I am really too tired these days to write much, but I'll list out the books I've read so far this summer and some brief comments.

  • Laughter in the Dark (Nabokov) - I've commented on this one earlier. It's Nabokov's last book written in Russian, translated (of course) by N himself. How can you not love a book that begins: "Once upon a time there lived in Berlin, Germany, a man called Albinus. He was rich, respectable, happy; one day he abandoned his wife for the sake of a youthful mistress; he loved; was not loved; and his life ended in disaster."

  • Ethan Frome (Edith Wharton) - kind of nice? I wasn't in the mood for that whole gloomy New England life of misery business.
  • Pale Fire (Nabokov) - N messing with your mind and playing with the English language. A fun book.
  • Hitchhiker's Guide to the End of the Galaxy and Restaurant at the End of the Universe (Douglas Adams) - good, funny, but I would have enjoyed it more a couple of years ago.
  • Madame Bovary (Gustave Flaubert) - a nice read? For an 19th (?) century middle America version that is more obviously satirical, read Sinclair Lewis's Main Street.
  • Sons and Lovers (D. H. Lawrence) - you may know that I don't like Lawrence because he is a giant womanizer. I decided to give him a second (or maybe third) chance with this book because it's his most read, a staple of Modernist English literature, etc. etc. etc. Yeah, not impressed. The book (a semi-autobiographical work) talks about how all women in protagonist Paul Morel's life are in love with him. There is mother, whose life revolves around her love first Paul's older brother than for Paul himself. Then there is Miriam, based on Jessie something-or-other from Lawrence's real life, who hangs around Paul and hangs on his every word. (Real-life Jessie alleged never spoke to him again after reading his portrayal of her in this book. Good for her.)

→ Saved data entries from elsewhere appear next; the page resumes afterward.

theorem State.unpinRoom_moves {a0} (h : Moves m s₀ s) (q : Sub 0x40 m := by exact .of ‹_› rfl) :
    Moves m s₀ (State.unpinRoom a0 s) := by
  unfold State.unpinRoom
  try dsimp only
  repeat' first
    | with_reducible assumption | exact Sub.of ‹_› rfl | (intro _)
    | (with_reducible first | apply Moves.foldl | apply State.modCe_moves | apply State.unpin_moves)

theorem State.roomClosing_moves {a0} (h : Moves m s₀ s) (q : Sub 0x2040 m := by exact .of ‹_› rfl) :
    Moves m s₀ (State.roomClosing a0 s) := by
  unfold State.roomClosing
  try dsimp only
  repeat' first
    | with_reducible assumption | exact Sub.of ‹_› rfl | (intro _)
    | (with_reducible first | apply State.modRoom_moves | apply State.unpinRoom_moves)

theorem State.roomClosed_moves {a0} (h : Moves m s₀ s) (q : Sub 0x20a041 m := by exact .of ‹_› rfl) :
    Moves m s₀ (State.roomClosed a0 s) := by
  unfold State.roomClosed
  try dsimp only
  repeat' first
    | with_reducible assumption | exact Sub.of ‹_› rfl | (intro _)
    | (with_reducible first
        | apply Moves.foldl | apply State.finish_moves | apply State.freeOwned_moves | apply State.modRoom_moves
        | apply State.unpinRoom_moves)

theorem State.closeRoomsOf_moves {a0} (h : Moves m s₀ s) (q : Sub 0x2040 m := by exact .of ‹_› rfl) :
    Moves m s₀ (State.closeRoomsOf a0 s) := by
  unfold State.closeRoomsOf
  try dsimp only
  repeat' first
    | with_reducible assumption | exact Sub.of ‹_› rfl | (intro _)
    | (with_reducible first
        | apply Moves.ite | apply Moves.foldl | apply State.modRoom_moves | apply State.roomClosing_moves)

theorem State.dropCmd_moves {a0} (h : Moves m s₀ s) (q : Sub 0x218ae1 m := by exact .of ‹_› rfl) :
    Moves m s₀ (State.dropCmd a0 s) := by
  unfold State.dropCmd
  try dsimp only
  repeat' first
    | with_reducible assumption | exact Sub.of ‹_› rfl | (intro _)
    | (with_reducible first
        | apply Moves.ite | apply Moves.foldl | apply State.dropJobs_moves | apply State.finalRec_moves
        | apply State.freeCmdBeds_moves | apply State.freeOwned_moves | apply State.modAdm_moves
        | apply State.modCe_moves | apply State.modCmd_moves | apply State.modCy_moves | apply State.stopCmd_moves)
    | dsimp only | split

theorem State.endAssoc_moves {a0 a1} (h : Moves m s₀ s) (q : Sub 0x21bae1 m := by exact .of ‹_› rfl) :
    Moves m s₀ (State.endAssoc a0 a1 s) := by
  unfold State.endAssoc
  try dsimp only
  repeat' first
    | with_reducible assumption | exact Sub.of ‹_› rfl | (intro _)
    | (with_reducible first
        | apply Moves.ite | apply Moves.foldl | apply State.closeRoomsOf_moves | apply State.dropCmd_moves
        | apply State.dropJobs_moves | apply State.emptySlot_moves | apply State.modCe_moves
        | apply State.modSi_moves | apply State.modTr_moves | apply State.record_moves)
    | dsimp only | split

theorem State.endConn_moves {a0 a1} (h : Moves m s₀ s) (q : Sub 0x21bae1 m := by exact .of ‹_› rfl) :
    Moves m s₀ (State.endConn a0 a1 s) := by
  unfold State.endConn
  try dsimp only
  repeat' first
    | with_reducible assumption | exact Sub.of ‹_› rfl | (intro _)
    | (with_reducible first
        | apply State.closeRoomsOf_moves | apply State.endAssoc_moves | apply State.modTr_moves
        | apply State.record_moves | apply State.tick_moves | apply State.unitEvent_moves)
    | split

theorem State.nakEnd_moves {a0 a1} (h : Moves m s₀ s) (q : Sub 0xe1fae1 m := by exact .of ‹_› rfl) :
    Moves m s₀ (State.nakEnd a0 a1 s) := by
  unfold State.nakEnd
  try dsimp only
  repeat' first
    | with_reducible assumption | exact Sub.of ‹_› rfl
    | (with_reducible first
        | apply Moves.ite | apply State.emit_moves | apply State.endConn_moves | apply State.sendOwn_moves)

theorem State.txMove_moves {a0 a1} (h : Moves m s₀ s) (q : Sub 0x2000 m := by exact .of ‹_› rfl) :
    Moves m s₀ (State.txMove a0 a1 s) := by
  unfold State.txMove
  try dsimp only
  repeat' first
    | with_reducible assumption | exact Sub.of ‹_› rfl | (intro _)
    | (with_reducible first | apply Moves.ite | apply State.modConn_moves)

theorem State.txPacket_moves {a0 a1} (h : Moves m s₀ s) (q : Sub 0x212001 m := by exact .of ‹_› rfl) :
    Moves m s₀ (State.txPacket a0 a1 s) := by
  unfold State.txPacket
  try dsimp only
  repeat' first
    | with_reducible assumption | exact Sub.of ‹_› rfl
    | (with_reducible first | apply State.takeSeq_moves | apply State.txMove_moves)

theorem State.sendAck_moves {a0 a1} (h : Moves m s₀ s) (q : Sub 0xe16001 m := by exact .of ‹_› rfl) :
    Moves m s₀ (State.sendAck a0 a1 s) := by
  unfold State.sendAck
  try dsimp only
  repeat' first
    | with_reducible assumption | exact Sub.of ‹_› rfl | (intro _)
    | (with_reducible first | apply State.emit_moves | apply State.modConn_moves | apply State.sendOwn_moves)

theorem State.ceMark_moves {a0} (h : Moves m s₀ s) (q : Sub 0xe16001 m := by exact .of ‹_› rfl) :
    Moves m s₀ (State.ceMark a0 s) := by
  unfold State.ceMark
  try dsimp only
  repeat' first
    | with_reducible assumption | exact Sub.of ‹_› rfl | (intro _)
    | (with_reducible first
        | apply Moves.ite | apply State.emit_moves | apply State.modConn_moves | apply State.sendShort_moves
        | apply State.takeSeq_moves | apply State.tick_moves)

theorem State.arrive_moves {a0} (h : Moves m s₀ s) (q : Sub 0xe1fae1 m := by exact .of ‹_› rfl) :
    Moves m s₀ (State.arrive a0 s).2 := by
  unfold State.arrive
  try dsimp only
  repeat' first
    | with_reducible assumption | exact Sub.of ‹_› rfl | (intro _)
    | (with_reducible first
        | apply Moves.ite | apply Moves.iteSnd | apply State.ceMark_moves | apply State.modConn_moves
        | apply State.nakEnd_moves | apply State.packetGone_moves | apply State.record_moves
        | apply State.tick_moves)
    | split

theorem State.spillFor_moves {a0} (h : Moves m s₀ s) (q : Sub 0x2040 m := by exact .of ‹_› rfl) :
    Moves m s₀ (State.spillFor a0 s) := by
  unfold State.spillFor
  try dsimp only
  repeat' first
    | with_reducible assumption | exact Sub.of ‹_› rfl | (intro _)
    | (with_reducible first
        | apply Moves.ite | apply Moves.foldl | apply State.modConn_moves | apply State.push_moves)
    | dsimp only | split

theorem State.useCtx_moves {a0} (h : Moves m s₀ s) (q : Sub 0x2000 m := by exact .of ‹_› rfl) :
    Moves m s₀ (State.useCtx a0 s) := by
  unfold State.useCtx
  try dsimp only
  repeat' first
    | with_reducible assumption | exact Sub.of ‹_› rfl | (intro _)
    | (with_reducible first | apply State.modConn_moves | apply State.modTr_moves)

theorem State.fetchCtx_moves {a0} (h : Moves m s₀ s) (q : Sub 0x2040 m := by exact .of ‹_› rfl) :
    Moves m s₀ (State.fetchCtx a0 s) := by
  unfold State.fetchCtx
  try dsimp only
  repeat' first
    | with_reducible assumption | exact Sub.of ‹_› rfl | (intro _)
    | (with_reducible first
        | apply Moves.ite | apply State.modConn_moves | apply State.modTr_moves | apply State.push_moves
        | apply State.spillFor_moves)

theorem State.waitPacket_moves {a0 a1} (h : Moves m s₀ s) (q : Sub 0x606041 m := by exact .of ‹_› rfl) :
    Moves m s₀ (State.waitPacket a0 a1 s) := by
  unfold State.waitPacket
  try dsimp only
  repeat' first
    | with_reducible assumption | exact Sub.of ‹_› rfl | (intro _)
    | (with_reducible first
        | apply Moves.ite | apply State.fetchCtx_moves | apply State.modTr_moves | apply State.packetGone_moves
        | apply State.push_moves | apply State.record_moves | apply State.tick_moves)

theorem State.stamped_moves (h : Moves m s₀ s) (q : Sub 0x40 m := by exact .of ‹_› rfl) :
    Moves m s₀ (State.stamped s) := by
  unfold State.stamped
  try dsimp only
  repeat' first
    | with_reducible assumption | exact Sub.of ‹_› rfl | (intro _) | with_reducible apply State.modCe_moves

theorem State.capsuleIn_moves {a0 a1} (h : Moves m s₀ s) (q : Sub 0x7420c1 m := by exact .of ‹_› rfl) :
    Moves m s₀ (State.capsuleIn a0 a1 s) := by
  unfold State.capsuleIn
  try dsimp only
  repeat' first
    | with_reducible assumption | exact Sub.of ‹_› rfl
    | (with_reducible first | apply Moves.ite | apply State.stamped_moves | apply State.takeCap_moves)

theorem State.noteTaken_moves {a0 a1 a2 a3 a4} (h : Moves m s₀ s) (q : Sub 0xf560c1 m := by exact .of ‹_› rfl) :
    Moves m s₀ (State.noteTaken a0 a1 a2 a3 a4 s) := by
  unfold State.noteTaken
  try dsimp only
  repeat' first
    | with_reducible assumption | exact Sub.of ‹_› rfl | (intro _)
    | (with_reducible first
        | apply Moves.ite | apply Moves.elim | apply Moves.foldl | apply State.capsuleIn_moves
        | apply State.modConn_moves | apply State.sendAck_moves)
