theorem execCeNsDelete_moves {a0 a1} (h : Moves m s₀ s) (q : Sub 0xe128c7 m := by exact .of ‹_› rfl) :
    OutMoves m s₀ (execCeNsDelete a0 a1 s) := by
  unfold execCeNsDelete
  try dsimp only
  repeat' first
    | (with_reducible first | apply OutMoves.next | assumption)
    | exact Sub.of ‹_› rfl | with_reducible apply State.nsDelete_moves

theorem State.partyMask_moves {a0 a1 a2} (h : Moves m s₀ s) (q : Sub 0xc008c3 m := by exact .of ‹_› rfl) :
    Moves m s₀ (State.partyMask a0 a1 a2 s) := by
  unfold State.partyMask
  try dsimp only
  repeat' first
    | with_reducible assumption | exact Sub.of ‹_› rfl | (intro _)
    | (with_reducible first
        | apply Moves.ite | apply State.descRequest_moves | apply State.guarded_moves | apply State.nsChanged_moves
        | apply State.put_moves)

theorem execNsPartyMaskWrite_moves {a0 a1 a2} (h : Moves m s₀ s) (q : Sub 0xc008c3 m := by exact .of ‹_› rfl) :
    OutMoves m s₀ (execNsPartyMaskWrite a0 a1 a2 s) := by
  unfold execNsPartyMaskWrite
  try dsimp only
  repeat' first
    | (with_reducible first | apply OutMoves.next | assumption)
    | exact Sub.of ‹_› rfl | with_reducible apply State.partyMask_moves

theorem State.nsCommitted_moves (h : Moves m s₀ s) (q : Sub 0x200045 m := by exact .of ‹_› rfl) :
    Moves m s₀ (State.nsCommitted s) := by
  unfold State.nsCommitted
  try dsimp only
  repeat' first
    | with_reducible assumption | exact Sub.of ‹_› rfl | (intro _)
    | (with_reducible first
        | apply Moves.ite | apply State.endRun_moves | apply State.modCe_moves | apply State.modNs_moves
        | apply State.nsChanged_moves | apply State.nsRecord_moves)
    | split

theorem execDescriptorCommit_moves (h : Moves m s₀ s) (q : Sub 0xe18ae7 m := by exact .of ‹_› rfl) :
    OutMoves m s₀ (execDescriptorCommit s) := by
  unfold execDescriptorCommit
  try dsimp only
  repeat' first
    | (with_reducible first | apply OutMoves.next | assumption)
    | exact Sub.of ‹_› rfl | (intro _)
    | (with_reducible first
        | apply Moves.ite | apply OutMoves.ite | apply State.descStart_moves | apply State.modLg_moves
        | apply State.nsCommitted_moves | apply State.resPass_moves)
    | split

/-! ### Machine/HostIo.lean -/

theorem State.passed_moves {a0} (h : Moves m s₀ s) (q : Sub 0x40 m := by exact .of ‹_› rfl) :
    Moves m s₀ (State.passed a0 s) := by
  unfold State.passed
  try dsimp only
  repeat' first
    | with_reducible assumption | exact Sub.of ‹_› rfl | (intro _) | with_reducible apply State.modCmd_moves

theorem State.readCmd_moves {a0} (h : Moves m s₀ s) (q : Sub 0x21aae1 m := by exact .of ‹_› rfl) :
    Moves m s₀ (State.readCmd a0 s) := by
  unfold State.readCmd
  try dsimp only
  repeat' first
    | with_reducible assumption | exact Sub.of ‹_› rfl | (intro _)
    | (with_reducible first
        | apply Moves.foldl | apply State.admitAll_moves | apply State.enqueue_moves | apply State.finish_moves
        | apply State.modCmd_moves | apply State.passed_moves)
    | dsimp only | split

theorem execReadCmd_moves {a0} (h : Moves m s₀ s) (q : Sub 0x21aae1 m := by exact .of ‹_› rfl) :
    OutMoves m s₀ (execReadCmd a0 s) := by
  unfold execReadCmd
  try dsimp only
  repeat' first
    | (with_reducible first | apply OutMoves.next | assumption)
    | exact Sub.of ‹_› rfl | with_reducible apply State.readCmd_moves | split

theorem State.writeCmd_moves {a0} (h : Moves m s₀ s) (q : Sub 0x71aae1 m := by exact .of ‹_› rfl) :
    Moves m s₀ (State.writeCmd a0 s) := by
  unfold State.writeCmd
  try dsimp only
  repeat' first
    | with_reducible assumption | exact Sub.of ‹_› rfl | (intro _)
    | (with_reducible first
        | apply Moves.ite | apply Moves.foldl | apply State.admitAll_moves | apply State.enqueue_moves
        | apply State.finish_moves | apply State.modCmd_moves | apply State.pump_moves)
    | dsimp only | split

theorem execWriteCmd_moves {a0} (h : Moves m s₀ s) (q : Sub 0x71aae1 m := by exact .of ‹_› rfl) :
    OutMoves m s₀ (execWriteCmd a0 s) := by
  unfold execWriteCmd
  try dsimp only
  repeat' first
    | (with_reducible first | apply OutMoves.next | assumption)
    | exact Sub.of ‹_› rfl | with_reducible apply State.writeCmd_moves | split
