theorem State.discardVault_moves (h : Moves m s₀ s) (q : Sub 0x200001 m := by exact .of ‹_› rfl) :
    Moves m s₀ (State.discardVault s) := by
  unfold State.discardVault
  try dsimp only
  repeat' first
    | with_reducible assumption | exact Sub.of ‹_› rfl | (intro _)
    | (with_reducible first | apply Moves.foldl | apply State.record_moves)
    | dsimp only | split

theorem State.musterOver_moves (h : Moves m s₀ s) (q : Sub 0x241801 m := by exact .of ‹_› rfl) :
    Moves m s₀ (State.musterOver s) := by
  unfold State.musterOver
  try dsimp only
  repeat' first
    | with_reducible assumption | exact Sub.of ‹_› rfl | (intro _)
    | (with_reducible first
        | apply Moves.ite | apply State.modLg_moves | apply State.modMd_moves | apply State.modSi_moves
        | apply State.put_moves | apply State.setMode_moves)

theorem State.epLinkUp_moves {a0} (h : Moves m s₀ s) (q : Sub 0x300001 m := by exact .of ‹_› rfl) :
    Moves m s₀ (State.epLinkUp a0 s) := by
  unfold State.epLinkUp
  try dsimp only
  repeat' first
    | with_reducible assumption | exact Sub.of ‹_› rfl | with_reducible exact id | exact TagsOk.filter _
    | with_reducible exact fun _ => TagsOk.nil | refine TagsOk.map _ ?_ | (intro _)
    | (with_reducible first | apply State.modEp_moves | apply State.record_moves)
    | split

theorem State.musterEnd_moves {a0} (h : Moves m s₀ s) (q : Sub 0xfff9db m := by exact .of ‹_› rfl) :
    Moves m s₀ (State.musterEnd a0 s) := by
  unfold State.musterEnd
  try dsimp only
  repeat' first
    | with_reducible assumption | exact Sub.of ‹_› rfl | exact BookMoves.refl | exact BookMoves.reset
    | exact .clear .refl | exact .buckets _ .refl | with_reducible exact id | exact TagsOk.filter _
    | with_reducible exact fun _ => TagsOk.nil | refine TagsOk.map _ ?_ | (intro _)
    | (with_reducible first
        | apply Moves.ite | apply Moves.foldl | apply State.checkStores_moves | apply State.consume_moves
        | apply State.copySection_moves | apply State.discardVault_moves | apply State.epLinkUp_moves
        | apply State.firstDesc_moves | apply State.loadFound_moves | apply State.modBook_moves
        | apply State.modClk_moves | apply State.modEp_moves | apply State.modLg_moves | apply State.modMd_moves
        | apply State.musterNext_moves | apply State.musterOver_moves | apply State.secureBoot_moves
        | apply State.selfTest_moves | apply State.testComparators_moves | apply State.unwrapDev_moves
        | apply State.vaultRead_moves)
    | dsimp only | split

theorem execMusterStepEnd_moves {a0 a1} (h : Moves m s₀ s) (q : Sub 0xfff9db m := by exact .of ‹_› rfl) :
    OutMoves m s₀ (execMusterStepEnd a0 a1 s) := by
  unfold execMusterStepEnd
  try dsimp only
  repeat' first
    | (with_reducible first | apply OutMoves.next | assumption)
    | exact Sub.of ‹_› rfl
    | (with_reducible first | apply Moves.ite | apply OutMoves.ite | apply State.musterEnd_moves)

theorem execVigilExit_moves (h : Moves m s₀ s) (q : Sub 0x67f8d9 m := by exact .of ‹_› rfl) :
    OutMoves m s₀ (execVigilExit s) := by
  unfold execVigilExit
  try dsimp only
  repeat' first
    | (with_reducible first | apply OutMoves.next | assumption)
    | exact Sub.of ‹_› rfl | (intro _)
    | (with_reducible first
        | apply Moves.ite | apply OutMoves.ite | apply State.modLg_moves | apply State.modMd_moves
        | apply State.musterGo_moves | apply State.setMode_moves | apply State.tick_moves)

theorem State.letGo_moves (h : Moves m s₀ s) (q : Sub 0x67f8d9 m := by exact .of ‹_› rfl) :
    Moves m s₀ (State.letGo s) := by
  unfold State.letGo
  try dsimp only
  repeat' first
    | with_reducible assumption | exact Sub.of ‹_› rfl | (intro _)
    | (with_reducible first | apply Moves.ite | apply State.modMd_moves | apply State.musterNext_moves)

theorem execFwStart_moves {a0 a1} (h : Moves m s₀ s) (q : Sub 0x67f8d9 m := by exact .of ‹_› rfl) :
    OutMoves m s₀ (execFwStart a0 a1 s) := by
  unfold execFwStart
  try dsimp only
  repeat' first
    | (with_reducible first | apply OutMoves.next | assumption)
    | exact Sub.of ‹_› rfl | (intro _)
    | (with_reducible first | apply State.letGo_moves | apply State.trigger_moves)

theorem State.promote_moves {a0} (h : Moves m s₀ s) (q : Sub 0x67f8d9 m := by exact .of ‹_› rfl) :
    Moves m s₀ (State.promote a0 s) := by
  unfold State.promote
  try dsimp only
  repeat' first
    | with_reducible assumption | exact Sub.of ‹_› rfl | (intro _)
    | (with_reducible first | apply State.letGo_moves | apply State.modSi_moves)

theorem execSiPromote_moves {a0 a1} (h : Moves m s₀ s) (q : Sub 0x67f8dd m := by exact .of ‹_› rfl) :
    OutMoves m s₀ (execSiPromote a0 a1 s) := by
  unfold execSiPromote
  try dsimp only
  repeat' first
    | (with_reducible first | apply OutMoves.next | assumption)
    | exact Sub.of ‹_› rfl | (intro _)
    | (with_reducible first
        | apply Moves.ite | apply OutMoves.ite | apply State.action_moves | apply State.endRun_moves
        | apply State.promote_moves)

theorem execWardenGrant_moves {a0 a1 a2 a3} (h : Moves m s₀ s) (q : Sub 0x67f8d9 m := by exact .of ‹_› rfl) :
    OutMoves m s₀ (execWardenGrant a0 a1 a2 a3 s) := by
  unfold execWardenGrant
  try dsimp only
  repeat' first
    | (with_reducible first | apply OutMoves.next | assumption)
    | exact Sub.of ‹_› rfl | (intro _)
    | (with_reducible first
        | apply Moves.ite | apply OutMoves.ite | apply State.fieldGot_moves | apply State.modWingSt_moves
        | apply State.promote_moves | apply State.sawClaim_moves | apply State.takeNow_moves
        | apply State.wardenDrop_moves | apply State.wardenHeard_moves)
    | split

theorem execFwRecoveryImage_moves {a0 a1} (h : Moves m s₀ s) (q : Sub 0x3fffff m := by exact .of ‹_› rfl) :
    OutMoves m s₀ (execFwRecoveryImage a0 a1 s) := by
  unfold execFwRecoveryImage
  try dsimp only
  repeat' first
    | (with_reducible first | apply OutMoves.next | assumption)
    | exact Sub.of ‹_› rfl | (intro _)
    | (with_reducible first
        | apply Moves.ite | apply OutMoves.ite | apply State.guarded_moves | apply State.packageCheck_moves
        | apply State.putSlot_moves | apply State.warmReset_moves)

theorem execFwOwnerKeyWrite_moves {a0 a1} (h : Moves m s₀ s) (q : Sub 0x240005 m := by exact .of ‹_› rfl) :
    OutMoves m s₀ (execFwOwnerKeyWrite a0 a1 s) := by
  unfold execFwOwnerKeyWrite
  try dsimp only
  repeat' first
    | (with_reducible first | apply OutMoves.next | assumption)
    | exact Sub.of ‹_› rfl | (intro _)
    | (with_reducible first
        | apply Moves.ite | apply OutMoves.ite | apply State.action_moves | apply State.endRun_moves
        | apply State.modMd_moves | apply State.record_moves)

theorem execFwConfirmExpiry_moves (h : Moves m s₀ s) (q : Sub 0x200001 m := by exact .of ‹_› rfl) :
    OutMoves m s₀ (execFwConfirmExpiry s) := by
  unfold execFwConfirmExpiry
  try dsimp only
  repeat' first
    | (with_reducible first | apply OutMoves.next | assumption)
    | exact Sub.of ‹_› rfl
    | (with_reducible first | apply Moves.ite | apply OutMoves.ite | apply State.put_moves | apply State.record_moves)

/-! ### Machine/Modes.lean -/

theorem execRefclkLoss_moves (h : Moves m s₀ s) (q : Sub 0x40008 m := by exact .of ‹_› rfl) :
    OutMoves m s₀ (execRefclkLoss s) := by
  unfold execRefclkLoss
  try dsimp only
  repeat' first
    | (with_reducible first | apply OutMoves.next | assumption)
    | exact Sub.of ‹_› rfl | (intro _)
    | (with_reducible first
        | apply Moves.ite | apply OutMoves.ite | apply State.addCause_moves | apply State.modClk_moves)

theorem execRefclkRelock_moves (h : Moves m s₀ s) (q : Sub 0x40008 m := by exact .of ‹_› rfl) :
    OutMoves m s₀ (execRefclkRelock s) := by
  unfold execRefclkRelock
  try dsimp only
  repeat' first
    | (with_reducible first | apply OutMoves.next | assumption)
    | exact Sub.of ‹_› rfl | (intro _)
    | (with_reducible first
        | apply Moves.ite | apply OutMoves.ite | apply State.clearCause_moves | apply State.modClk_moves)

theorem execHoldoverEnd_moves (h : Moves m s₀ s) (q : Sub 0xbfffff m := by exact .of ‹_› rfl) :
    OutMoves m s₀ (execHoldoverEnd s) := by
  unfold execHoldoverEnd
  try dsimp only
  repeat' first
    | (with_reducible first | apply OutMoves.next | assumption)
    | exact Sub.of ‹_› rfl | (intro _)
    | (with_reducible first
        | apply Moves.ite | apply OutMoves.ite | apply State.drawn_moves | apply State.modClk_moves
        | apply State.record_moves | apply State.warmReset_moves)

theorem execWarmReset_moves {a0} (h : Moves m s₀ s) (q : Sub 0x3fffff m := by exact .of ‹_› rfl) :
    OutMoves m s₀ (execWarmReset a0 s) := by
  unfold execWarmReset
  try dsimp only
  repeat' first
    | (with_reducible first | apply OutMoves.next | assumption)
    | exact Sub.of ‹_› rfl
    | (with_reducible first
        | apply Moves.ite | apply OutMoves.ite | apply State.record_moves | apply State.warmReset_moves)

theorem execFwWarmReset_moves {a0 a1} (h : Moves m s₀ s) (q : Sub 0x3fffff m := by exact .of ‹_› rfl) :
    OutMoves m s₀ (execFwWarmReset a0 a1 s) := by
  unfold execFwWarmReset
  try dsimp only
  repeat' first
    | (with_reducible first | apply OutMoves.next | assumption)
    | exact Sub.of ‹_› rfl | (intro _)
    | (with_reducible first | apply State.trigger_moves | apply State.warmReset_moves)

theorem State.shutdownAsk_moves {a0} (h : Moves m s₀ s) (q : Sub 0x3fffff m := by exact .of ‹_› rfl) :
    Moves m s₀ (State.shutdownAsk a0 s) := by
  unfold State.shutdownAsk
  try dsimp only
  repeat' first
    | with_reducible assumption | exact Sub.of ‹_› rfl | (intro _)
    | (with_reducible first
        | apply Moves.ite | apply State.addCause_moves | apply State.endRun_moves | apply State.enterVigil_moves
        | apply State.modMd_moves)

theorem execFwShutdown_moves {a0 a1} (h : Moves m s₀ s) (q : Sub 0x3fffff m := by exact .of ‹_› rfl) :
    OutMoves m s₀ (execFwShutdown a0 a1 s) := by
  unfold execFwShutdown
  try dsimp only
  repeat' first
    | (with_reducible first | apply OutMoves.next | assumption)
    | exact Sub.of ‹_› rfl | (intro _)
    | (with_reducible first | apply State.action_moves | apply State.shutdownAsk_moves)

theorem execShutdownTimeout_moves (h : Moves m s₀ s) (q : Sub 0x40004 m := by exact .of ‹_› rfl) :
    OutMoves m s₀ (execShutdownTimeout s) := by
  unfold execShutdownTimeout
  try dsimp only
  repeat' first
    | (with_reducible first | apply OutMoves.next | assumption)
    | exact Sub.of ‹_› rfl | (intro _)
    | (with_reducible first
        | apply Moves.ite | apply OutMoves.ite | apply State.clearCause_moves | apply State.endRun_moves
        | apply State.modMd_moves)

theorem State.shutdownLeg_moves (h : Moves m s₀ s) (q : Sub 0xffffff m := by exact .of ‹_› rfl) :
    Moves m s₀ (State.shutdownLeg s) := by
  unfold State.shutdownLeg
  try dsimp only
  repeat' first
    | with_reducible assumption | exact Sub.of ‹_› rfl | (intro _)
    | (with_reducible first
        | apply Moves.ite | apply Moves.foldl | apply State.endRun_moves | apply State.enterVigil_moves
        | apply State.sendLantern_moves)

  • Missing Mom (Joyce Carol Oates) - nice, but too contemporary for my tastes. :)
  • The Stranger (Camus) - a nice read? If you like that kind of depressing existentialist stuff. (I do.)
  • Confessions (Saint Augustine) - inspired to read this because my friend Liz is getting married in St. Augustine's church, I discovered this is quite a fascinating book. (I'm not very far into it yet.) Especially considering this was written in 400 AD or something like that, Augustine is quite the modern saint. Confessions is addressed to God and goes through Augustine's life. T.S. Eliot and James Joyce were two modern writers Augustine influence. Here is a great passage: "I came to Carthage, where a caldron of unholy loves was seething and bubbling all around me. I was not in love as yet, but I was in love with love; and, from a hidden hunger, I hated myself for not feeling more intensely a sense of hunger. I was looking for something to love, for I was in love with loving, and I hated security and a smooth way, free from snares. Within me I had a dearth of that inner food which is thyself, my God--although that dearth caused me no hunger."